◆ DIRECTIONS FOR THIS TASK: If a line in the records below holds the word "failStart", copy it.

◆ MATERIAL SHOWN:
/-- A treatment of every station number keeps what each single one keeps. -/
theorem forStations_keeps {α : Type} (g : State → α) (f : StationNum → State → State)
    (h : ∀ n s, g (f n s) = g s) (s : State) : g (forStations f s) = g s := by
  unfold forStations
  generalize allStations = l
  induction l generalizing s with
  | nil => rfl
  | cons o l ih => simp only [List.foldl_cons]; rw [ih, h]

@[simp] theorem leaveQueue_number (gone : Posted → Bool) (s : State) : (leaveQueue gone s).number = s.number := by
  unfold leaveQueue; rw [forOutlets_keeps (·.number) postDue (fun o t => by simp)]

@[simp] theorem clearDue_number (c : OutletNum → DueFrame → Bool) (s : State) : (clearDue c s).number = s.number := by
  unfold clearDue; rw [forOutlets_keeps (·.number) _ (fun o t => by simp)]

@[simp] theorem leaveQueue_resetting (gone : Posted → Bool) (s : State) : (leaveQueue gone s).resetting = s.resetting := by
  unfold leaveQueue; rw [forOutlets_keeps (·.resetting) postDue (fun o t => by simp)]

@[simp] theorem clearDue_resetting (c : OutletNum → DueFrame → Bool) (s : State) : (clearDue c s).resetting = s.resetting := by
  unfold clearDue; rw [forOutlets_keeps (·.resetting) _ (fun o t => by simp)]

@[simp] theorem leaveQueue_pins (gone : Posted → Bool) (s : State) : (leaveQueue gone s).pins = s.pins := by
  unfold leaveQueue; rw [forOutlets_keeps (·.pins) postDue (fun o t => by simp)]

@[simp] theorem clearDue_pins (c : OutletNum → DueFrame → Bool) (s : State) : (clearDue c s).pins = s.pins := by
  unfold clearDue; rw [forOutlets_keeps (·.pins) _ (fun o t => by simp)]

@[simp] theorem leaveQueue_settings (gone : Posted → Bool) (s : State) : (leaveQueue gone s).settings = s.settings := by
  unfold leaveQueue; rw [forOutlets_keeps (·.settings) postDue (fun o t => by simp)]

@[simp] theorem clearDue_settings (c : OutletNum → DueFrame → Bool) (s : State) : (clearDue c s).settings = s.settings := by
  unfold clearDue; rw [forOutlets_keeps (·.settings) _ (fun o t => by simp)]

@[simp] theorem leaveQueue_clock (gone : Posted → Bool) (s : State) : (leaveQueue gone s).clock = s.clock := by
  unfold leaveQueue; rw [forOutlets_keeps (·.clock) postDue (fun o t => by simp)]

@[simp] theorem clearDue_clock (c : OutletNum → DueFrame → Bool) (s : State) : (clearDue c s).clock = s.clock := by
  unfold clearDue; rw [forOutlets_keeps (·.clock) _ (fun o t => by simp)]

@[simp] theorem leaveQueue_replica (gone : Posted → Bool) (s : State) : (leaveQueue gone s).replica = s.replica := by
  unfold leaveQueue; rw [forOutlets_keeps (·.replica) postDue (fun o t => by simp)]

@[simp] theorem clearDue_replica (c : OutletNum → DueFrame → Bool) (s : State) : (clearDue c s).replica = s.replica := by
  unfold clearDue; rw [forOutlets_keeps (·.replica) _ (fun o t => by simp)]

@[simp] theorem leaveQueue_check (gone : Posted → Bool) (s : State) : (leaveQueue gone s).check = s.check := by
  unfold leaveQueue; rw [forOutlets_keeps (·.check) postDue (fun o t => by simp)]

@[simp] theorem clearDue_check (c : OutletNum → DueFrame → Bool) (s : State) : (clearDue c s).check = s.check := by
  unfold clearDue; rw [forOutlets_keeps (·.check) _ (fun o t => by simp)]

...

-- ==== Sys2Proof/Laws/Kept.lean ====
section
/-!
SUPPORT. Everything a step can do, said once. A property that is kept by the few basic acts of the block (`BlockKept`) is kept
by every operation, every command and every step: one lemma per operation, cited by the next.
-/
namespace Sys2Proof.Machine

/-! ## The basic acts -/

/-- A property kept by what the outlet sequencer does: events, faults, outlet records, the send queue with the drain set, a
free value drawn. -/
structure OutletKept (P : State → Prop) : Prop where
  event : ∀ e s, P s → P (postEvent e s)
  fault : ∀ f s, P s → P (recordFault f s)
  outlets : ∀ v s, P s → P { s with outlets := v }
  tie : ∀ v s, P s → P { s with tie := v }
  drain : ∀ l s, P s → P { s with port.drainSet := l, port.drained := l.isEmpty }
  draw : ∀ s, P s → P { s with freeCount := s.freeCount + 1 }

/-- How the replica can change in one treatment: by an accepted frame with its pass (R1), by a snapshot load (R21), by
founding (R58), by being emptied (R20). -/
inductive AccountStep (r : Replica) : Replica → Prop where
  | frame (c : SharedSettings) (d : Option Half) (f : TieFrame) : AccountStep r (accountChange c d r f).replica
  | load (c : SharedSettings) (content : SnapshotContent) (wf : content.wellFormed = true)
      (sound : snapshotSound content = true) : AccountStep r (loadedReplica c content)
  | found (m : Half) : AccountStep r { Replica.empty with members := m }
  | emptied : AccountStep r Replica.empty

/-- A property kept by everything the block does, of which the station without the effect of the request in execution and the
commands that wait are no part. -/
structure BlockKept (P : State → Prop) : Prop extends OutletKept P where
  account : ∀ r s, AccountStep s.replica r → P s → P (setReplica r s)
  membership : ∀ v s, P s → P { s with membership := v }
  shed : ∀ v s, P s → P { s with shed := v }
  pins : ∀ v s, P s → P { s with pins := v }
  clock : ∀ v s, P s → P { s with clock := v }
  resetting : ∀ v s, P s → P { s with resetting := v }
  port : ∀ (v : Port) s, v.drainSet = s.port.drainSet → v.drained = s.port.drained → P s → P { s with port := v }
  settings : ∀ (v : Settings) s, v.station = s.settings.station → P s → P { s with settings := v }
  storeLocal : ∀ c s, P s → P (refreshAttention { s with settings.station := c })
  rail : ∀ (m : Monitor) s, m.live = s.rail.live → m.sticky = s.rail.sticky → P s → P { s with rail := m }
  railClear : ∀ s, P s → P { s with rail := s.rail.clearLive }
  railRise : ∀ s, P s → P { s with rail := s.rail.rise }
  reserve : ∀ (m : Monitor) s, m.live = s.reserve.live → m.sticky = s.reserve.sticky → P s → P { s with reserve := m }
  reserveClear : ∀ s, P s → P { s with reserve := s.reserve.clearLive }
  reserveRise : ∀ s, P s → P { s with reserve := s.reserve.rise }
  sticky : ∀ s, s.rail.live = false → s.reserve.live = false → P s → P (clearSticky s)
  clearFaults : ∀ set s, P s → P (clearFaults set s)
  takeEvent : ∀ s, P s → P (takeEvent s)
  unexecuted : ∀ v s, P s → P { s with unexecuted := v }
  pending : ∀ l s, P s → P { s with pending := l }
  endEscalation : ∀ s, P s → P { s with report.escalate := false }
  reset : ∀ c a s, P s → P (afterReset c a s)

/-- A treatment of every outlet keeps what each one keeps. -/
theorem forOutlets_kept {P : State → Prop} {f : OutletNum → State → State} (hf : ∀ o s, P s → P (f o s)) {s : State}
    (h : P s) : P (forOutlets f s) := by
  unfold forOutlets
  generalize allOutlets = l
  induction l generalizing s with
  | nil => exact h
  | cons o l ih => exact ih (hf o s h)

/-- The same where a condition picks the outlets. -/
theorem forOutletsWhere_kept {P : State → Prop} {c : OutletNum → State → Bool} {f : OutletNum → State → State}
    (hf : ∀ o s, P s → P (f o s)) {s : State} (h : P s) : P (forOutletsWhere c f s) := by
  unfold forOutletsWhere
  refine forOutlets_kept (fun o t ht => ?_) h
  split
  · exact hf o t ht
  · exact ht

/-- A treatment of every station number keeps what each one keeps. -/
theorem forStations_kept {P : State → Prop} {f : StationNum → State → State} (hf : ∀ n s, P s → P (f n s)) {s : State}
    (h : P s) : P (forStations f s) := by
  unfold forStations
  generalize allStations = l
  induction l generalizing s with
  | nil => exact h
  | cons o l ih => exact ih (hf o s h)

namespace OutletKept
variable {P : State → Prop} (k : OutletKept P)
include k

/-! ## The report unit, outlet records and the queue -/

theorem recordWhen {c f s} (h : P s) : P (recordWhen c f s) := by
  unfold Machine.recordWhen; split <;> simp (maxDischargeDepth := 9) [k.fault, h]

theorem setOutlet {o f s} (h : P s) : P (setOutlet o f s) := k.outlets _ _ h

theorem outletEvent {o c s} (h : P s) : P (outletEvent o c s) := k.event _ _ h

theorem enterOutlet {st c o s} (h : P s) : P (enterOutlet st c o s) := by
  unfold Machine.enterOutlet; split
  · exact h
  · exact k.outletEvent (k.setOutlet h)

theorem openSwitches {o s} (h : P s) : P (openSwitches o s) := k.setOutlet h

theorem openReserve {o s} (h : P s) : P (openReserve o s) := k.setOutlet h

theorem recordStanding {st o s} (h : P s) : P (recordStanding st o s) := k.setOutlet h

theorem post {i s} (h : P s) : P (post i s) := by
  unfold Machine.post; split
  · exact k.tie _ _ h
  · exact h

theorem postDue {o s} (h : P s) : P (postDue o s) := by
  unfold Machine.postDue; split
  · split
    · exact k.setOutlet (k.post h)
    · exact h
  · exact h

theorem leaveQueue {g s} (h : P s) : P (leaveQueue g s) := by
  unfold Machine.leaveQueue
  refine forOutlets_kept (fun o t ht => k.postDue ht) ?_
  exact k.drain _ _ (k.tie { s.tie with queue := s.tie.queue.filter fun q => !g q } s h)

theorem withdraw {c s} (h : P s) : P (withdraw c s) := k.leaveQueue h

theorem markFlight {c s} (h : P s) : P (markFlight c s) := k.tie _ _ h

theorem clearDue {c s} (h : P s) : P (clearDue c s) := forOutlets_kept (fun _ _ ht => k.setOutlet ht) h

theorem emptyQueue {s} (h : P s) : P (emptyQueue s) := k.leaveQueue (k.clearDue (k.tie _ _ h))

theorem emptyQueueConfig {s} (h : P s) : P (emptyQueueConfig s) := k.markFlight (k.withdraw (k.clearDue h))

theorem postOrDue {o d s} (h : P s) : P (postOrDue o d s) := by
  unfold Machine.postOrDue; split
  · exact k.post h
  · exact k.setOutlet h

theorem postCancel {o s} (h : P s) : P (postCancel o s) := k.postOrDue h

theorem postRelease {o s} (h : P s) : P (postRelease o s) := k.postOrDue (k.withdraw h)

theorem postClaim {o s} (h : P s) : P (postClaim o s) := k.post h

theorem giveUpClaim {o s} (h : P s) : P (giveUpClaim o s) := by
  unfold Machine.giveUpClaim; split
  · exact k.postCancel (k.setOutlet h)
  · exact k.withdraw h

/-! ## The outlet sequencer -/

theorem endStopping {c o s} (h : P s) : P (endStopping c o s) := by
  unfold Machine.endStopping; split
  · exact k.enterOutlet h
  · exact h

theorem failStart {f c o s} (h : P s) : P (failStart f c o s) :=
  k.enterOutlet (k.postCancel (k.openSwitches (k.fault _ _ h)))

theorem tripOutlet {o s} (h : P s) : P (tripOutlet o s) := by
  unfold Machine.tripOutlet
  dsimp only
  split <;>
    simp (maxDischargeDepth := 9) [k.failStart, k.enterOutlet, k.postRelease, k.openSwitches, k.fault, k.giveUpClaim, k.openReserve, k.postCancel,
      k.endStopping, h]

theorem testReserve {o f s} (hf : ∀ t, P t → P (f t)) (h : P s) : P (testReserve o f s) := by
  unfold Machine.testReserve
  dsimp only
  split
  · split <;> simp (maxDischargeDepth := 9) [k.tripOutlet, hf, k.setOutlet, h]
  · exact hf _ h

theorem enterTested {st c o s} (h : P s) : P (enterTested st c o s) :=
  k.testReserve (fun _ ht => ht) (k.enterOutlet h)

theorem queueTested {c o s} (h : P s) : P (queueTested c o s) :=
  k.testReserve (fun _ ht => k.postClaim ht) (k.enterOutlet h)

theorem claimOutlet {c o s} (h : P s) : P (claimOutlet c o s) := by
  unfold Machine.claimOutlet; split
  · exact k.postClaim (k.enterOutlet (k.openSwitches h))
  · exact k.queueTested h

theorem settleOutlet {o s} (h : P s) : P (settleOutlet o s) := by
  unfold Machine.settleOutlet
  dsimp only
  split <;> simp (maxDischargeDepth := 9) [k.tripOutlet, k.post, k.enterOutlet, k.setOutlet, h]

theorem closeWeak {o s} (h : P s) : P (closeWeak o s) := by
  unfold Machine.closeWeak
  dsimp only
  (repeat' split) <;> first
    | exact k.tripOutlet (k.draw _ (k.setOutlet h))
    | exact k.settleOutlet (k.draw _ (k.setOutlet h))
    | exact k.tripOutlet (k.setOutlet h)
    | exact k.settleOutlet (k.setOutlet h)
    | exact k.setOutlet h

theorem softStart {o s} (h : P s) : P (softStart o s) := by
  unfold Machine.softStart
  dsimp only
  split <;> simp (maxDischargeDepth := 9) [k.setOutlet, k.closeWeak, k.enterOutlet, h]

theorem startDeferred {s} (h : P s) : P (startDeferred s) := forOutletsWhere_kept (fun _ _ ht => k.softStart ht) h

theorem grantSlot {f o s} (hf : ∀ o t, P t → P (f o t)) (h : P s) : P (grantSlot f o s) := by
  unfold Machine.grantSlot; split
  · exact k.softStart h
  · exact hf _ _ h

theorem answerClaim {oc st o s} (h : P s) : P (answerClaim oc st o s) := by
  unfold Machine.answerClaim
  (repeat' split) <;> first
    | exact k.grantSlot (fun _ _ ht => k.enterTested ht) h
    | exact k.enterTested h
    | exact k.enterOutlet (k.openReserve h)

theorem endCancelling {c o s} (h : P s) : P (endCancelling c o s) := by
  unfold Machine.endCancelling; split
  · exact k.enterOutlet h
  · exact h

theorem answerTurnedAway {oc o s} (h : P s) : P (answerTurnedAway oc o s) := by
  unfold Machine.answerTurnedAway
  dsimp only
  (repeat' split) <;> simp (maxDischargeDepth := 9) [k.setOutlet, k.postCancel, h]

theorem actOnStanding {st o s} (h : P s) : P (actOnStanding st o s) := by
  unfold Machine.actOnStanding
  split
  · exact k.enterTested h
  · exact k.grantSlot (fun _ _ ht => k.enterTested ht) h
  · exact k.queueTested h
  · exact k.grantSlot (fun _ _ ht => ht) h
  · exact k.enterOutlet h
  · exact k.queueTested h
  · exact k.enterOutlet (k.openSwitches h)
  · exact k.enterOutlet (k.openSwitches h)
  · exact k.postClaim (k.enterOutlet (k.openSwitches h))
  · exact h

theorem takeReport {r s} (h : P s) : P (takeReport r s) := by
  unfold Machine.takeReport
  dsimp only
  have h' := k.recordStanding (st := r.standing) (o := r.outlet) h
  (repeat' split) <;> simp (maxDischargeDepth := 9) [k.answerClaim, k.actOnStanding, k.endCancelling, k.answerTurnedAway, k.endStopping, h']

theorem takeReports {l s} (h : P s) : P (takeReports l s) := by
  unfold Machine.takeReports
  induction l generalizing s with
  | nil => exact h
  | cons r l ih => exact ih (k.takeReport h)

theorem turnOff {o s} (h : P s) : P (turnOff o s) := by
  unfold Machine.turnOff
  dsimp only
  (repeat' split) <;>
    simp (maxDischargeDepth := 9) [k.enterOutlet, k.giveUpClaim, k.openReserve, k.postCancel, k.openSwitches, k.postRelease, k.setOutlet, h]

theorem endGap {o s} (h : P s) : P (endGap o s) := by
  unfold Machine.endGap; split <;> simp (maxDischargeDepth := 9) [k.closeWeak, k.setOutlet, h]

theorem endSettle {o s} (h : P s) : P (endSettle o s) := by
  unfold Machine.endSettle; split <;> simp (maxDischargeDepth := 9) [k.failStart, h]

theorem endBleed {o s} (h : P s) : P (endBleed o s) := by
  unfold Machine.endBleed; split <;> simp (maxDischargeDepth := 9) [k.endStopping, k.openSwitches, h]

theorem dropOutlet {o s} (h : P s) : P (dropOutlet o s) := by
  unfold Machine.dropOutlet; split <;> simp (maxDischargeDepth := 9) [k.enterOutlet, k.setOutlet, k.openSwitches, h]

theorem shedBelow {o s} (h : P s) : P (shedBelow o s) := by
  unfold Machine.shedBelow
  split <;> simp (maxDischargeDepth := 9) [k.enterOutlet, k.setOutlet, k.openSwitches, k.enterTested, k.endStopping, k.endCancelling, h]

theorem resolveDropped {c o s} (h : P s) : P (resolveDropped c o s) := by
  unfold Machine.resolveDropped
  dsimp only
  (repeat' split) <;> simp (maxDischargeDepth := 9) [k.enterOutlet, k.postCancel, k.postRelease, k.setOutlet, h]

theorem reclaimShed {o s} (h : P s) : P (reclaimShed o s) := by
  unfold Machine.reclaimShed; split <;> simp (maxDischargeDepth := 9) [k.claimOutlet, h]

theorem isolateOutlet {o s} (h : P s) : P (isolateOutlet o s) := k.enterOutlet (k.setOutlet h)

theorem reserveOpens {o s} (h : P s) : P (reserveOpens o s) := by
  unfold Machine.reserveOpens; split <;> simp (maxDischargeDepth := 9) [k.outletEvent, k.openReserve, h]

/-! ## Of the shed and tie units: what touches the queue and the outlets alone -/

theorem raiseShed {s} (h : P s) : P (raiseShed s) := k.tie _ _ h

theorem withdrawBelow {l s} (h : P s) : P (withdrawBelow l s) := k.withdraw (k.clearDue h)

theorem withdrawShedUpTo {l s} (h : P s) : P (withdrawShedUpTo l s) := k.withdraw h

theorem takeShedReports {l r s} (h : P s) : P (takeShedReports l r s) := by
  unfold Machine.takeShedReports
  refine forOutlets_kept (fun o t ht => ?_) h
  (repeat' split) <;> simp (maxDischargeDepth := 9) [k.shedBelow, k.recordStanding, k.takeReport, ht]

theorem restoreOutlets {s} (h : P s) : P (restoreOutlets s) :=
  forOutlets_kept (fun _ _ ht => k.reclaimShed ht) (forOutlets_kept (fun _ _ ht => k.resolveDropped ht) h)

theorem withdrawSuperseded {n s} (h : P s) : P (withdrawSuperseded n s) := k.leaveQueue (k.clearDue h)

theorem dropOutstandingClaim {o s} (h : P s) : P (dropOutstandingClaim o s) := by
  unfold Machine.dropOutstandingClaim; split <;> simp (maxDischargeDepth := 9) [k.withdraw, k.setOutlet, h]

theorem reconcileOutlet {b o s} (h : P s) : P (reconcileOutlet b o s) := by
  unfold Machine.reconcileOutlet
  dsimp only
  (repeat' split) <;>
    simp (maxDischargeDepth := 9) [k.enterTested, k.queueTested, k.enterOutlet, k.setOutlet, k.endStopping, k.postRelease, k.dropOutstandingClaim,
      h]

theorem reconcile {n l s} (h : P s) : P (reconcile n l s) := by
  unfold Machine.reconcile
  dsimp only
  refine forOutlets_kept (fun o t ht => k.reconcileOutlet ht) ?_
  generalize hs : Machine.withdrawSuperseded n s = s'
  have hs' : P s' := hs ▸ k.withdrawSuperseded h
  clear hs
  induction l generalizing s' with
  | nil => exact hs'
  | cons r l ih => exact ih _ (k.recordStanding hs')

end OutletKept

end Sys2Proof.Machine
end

...

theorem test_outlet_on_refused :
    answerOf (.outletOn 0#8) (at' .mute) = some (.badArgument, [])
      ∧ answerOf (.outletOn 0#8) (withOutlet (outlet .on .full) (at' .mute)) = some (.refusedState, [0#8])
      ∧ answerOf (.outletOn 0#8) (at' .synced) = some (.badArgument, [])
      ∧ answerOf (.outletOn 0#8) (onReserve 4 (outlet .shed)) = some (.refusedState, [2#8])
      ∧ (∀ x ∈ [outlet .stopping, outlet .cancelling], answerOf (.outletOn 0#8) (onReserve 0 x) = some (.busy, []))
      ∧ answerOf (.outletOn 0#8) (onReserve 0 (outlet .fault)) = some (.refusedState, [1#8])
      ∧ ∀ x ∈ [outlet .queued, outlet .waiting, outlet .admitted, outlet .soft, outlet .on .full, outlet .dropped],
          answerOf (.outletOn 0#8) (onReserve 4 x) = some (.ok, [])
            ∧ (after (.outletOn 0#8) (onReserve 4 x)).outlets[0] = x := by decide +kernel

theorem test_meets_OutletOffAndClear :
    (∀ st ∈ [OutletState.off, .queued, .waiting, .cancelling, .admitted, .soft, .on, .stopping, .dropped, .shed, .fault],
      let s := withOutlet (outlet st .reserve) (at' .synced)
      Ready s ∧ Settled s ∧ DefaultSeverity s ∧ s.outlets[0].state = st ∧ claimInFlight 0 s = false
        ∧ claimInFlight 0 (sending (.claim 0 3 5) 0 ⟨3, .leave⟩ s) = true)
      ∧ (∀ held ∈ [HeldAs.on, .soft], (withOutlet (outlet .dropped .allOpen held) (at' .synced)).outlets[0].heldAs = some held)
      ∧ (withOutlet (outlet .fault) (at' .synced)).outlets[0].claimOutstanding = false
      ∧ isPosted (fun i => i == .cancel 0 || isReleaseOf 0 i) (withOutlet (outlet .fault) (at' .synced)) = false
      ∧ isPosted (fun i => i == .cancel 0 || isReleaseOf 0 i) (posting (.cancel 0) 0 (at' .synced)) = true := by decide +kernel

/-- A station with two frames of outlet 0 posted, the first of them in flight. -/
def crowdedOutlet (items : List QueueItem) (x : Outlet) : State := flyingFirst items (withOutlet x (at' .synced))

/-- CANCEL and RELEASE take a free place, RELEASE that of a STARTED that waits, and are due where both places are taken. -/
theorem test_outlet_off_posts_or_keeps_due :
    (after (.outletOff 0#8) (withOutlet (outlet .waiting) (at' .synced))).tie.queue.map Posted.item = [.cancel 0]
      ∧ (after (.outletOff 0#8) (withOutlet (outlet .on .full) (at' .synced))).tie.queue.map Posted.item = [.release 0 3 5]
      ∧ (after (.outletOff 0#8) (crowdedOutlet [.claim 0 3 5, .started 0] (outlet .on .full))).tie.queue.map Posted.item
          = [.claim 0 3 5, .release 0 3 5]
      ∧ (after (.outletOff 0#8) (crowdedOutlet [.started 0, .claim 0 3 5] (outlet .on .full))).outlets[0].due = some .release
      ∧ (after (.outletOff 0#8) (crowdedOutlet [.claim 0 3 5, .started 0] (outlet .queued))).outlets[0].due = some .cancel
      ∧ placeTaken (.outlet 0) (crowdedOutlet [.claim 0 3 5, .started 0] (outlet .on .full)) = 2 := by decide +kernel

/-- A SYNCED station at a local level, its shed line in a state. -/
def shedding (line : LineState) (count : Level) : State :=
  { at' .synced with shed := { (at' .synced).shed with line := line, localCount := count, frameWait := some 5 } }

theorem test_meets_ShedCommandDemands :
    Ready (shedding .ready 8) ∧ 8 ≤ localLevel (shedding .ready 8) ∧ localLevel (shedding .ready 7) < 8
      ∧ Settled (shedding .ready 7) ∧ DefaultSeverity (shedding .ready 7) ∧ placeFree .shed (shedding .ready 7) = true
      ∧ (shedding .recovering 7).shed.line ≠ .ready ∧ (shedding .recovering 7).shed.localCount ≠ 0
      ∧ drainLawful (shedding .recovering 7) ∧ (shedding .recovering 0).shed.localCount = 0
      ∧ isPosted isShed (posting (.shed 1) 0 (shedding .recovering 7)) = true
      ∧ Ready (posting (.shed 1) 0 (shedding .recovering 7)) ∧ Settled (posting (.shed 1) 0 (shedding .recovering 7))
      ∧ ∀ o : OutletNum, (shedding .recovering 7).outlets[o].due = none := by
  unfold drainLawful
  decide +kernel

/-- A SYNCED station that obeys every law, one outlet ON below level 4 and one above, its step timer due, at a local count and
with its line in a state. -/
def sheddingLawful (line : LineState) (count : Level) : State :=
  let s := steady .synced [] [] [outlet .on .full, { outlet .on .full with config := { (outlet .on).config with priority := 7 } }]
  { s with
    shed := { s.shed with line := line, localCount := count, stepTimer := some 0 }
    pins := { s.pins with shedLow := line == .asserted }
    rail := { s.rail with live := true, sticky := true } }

◆ THE COMPLETED TASK:
theorem failStart {f c o s} (h : P s) : P (failStart f c o s) :=
    simp (maxDischargeDepth := 9) [k.failStart, k.enterOutlet, k.postRelease, k.openSwitches, k.fault, k.giveUpClaim, k.openReserve, k.postCancel,
  unfold Machine.endSettle; split <;> simp (maxDischargeDepth := 9) [k.failStart, h]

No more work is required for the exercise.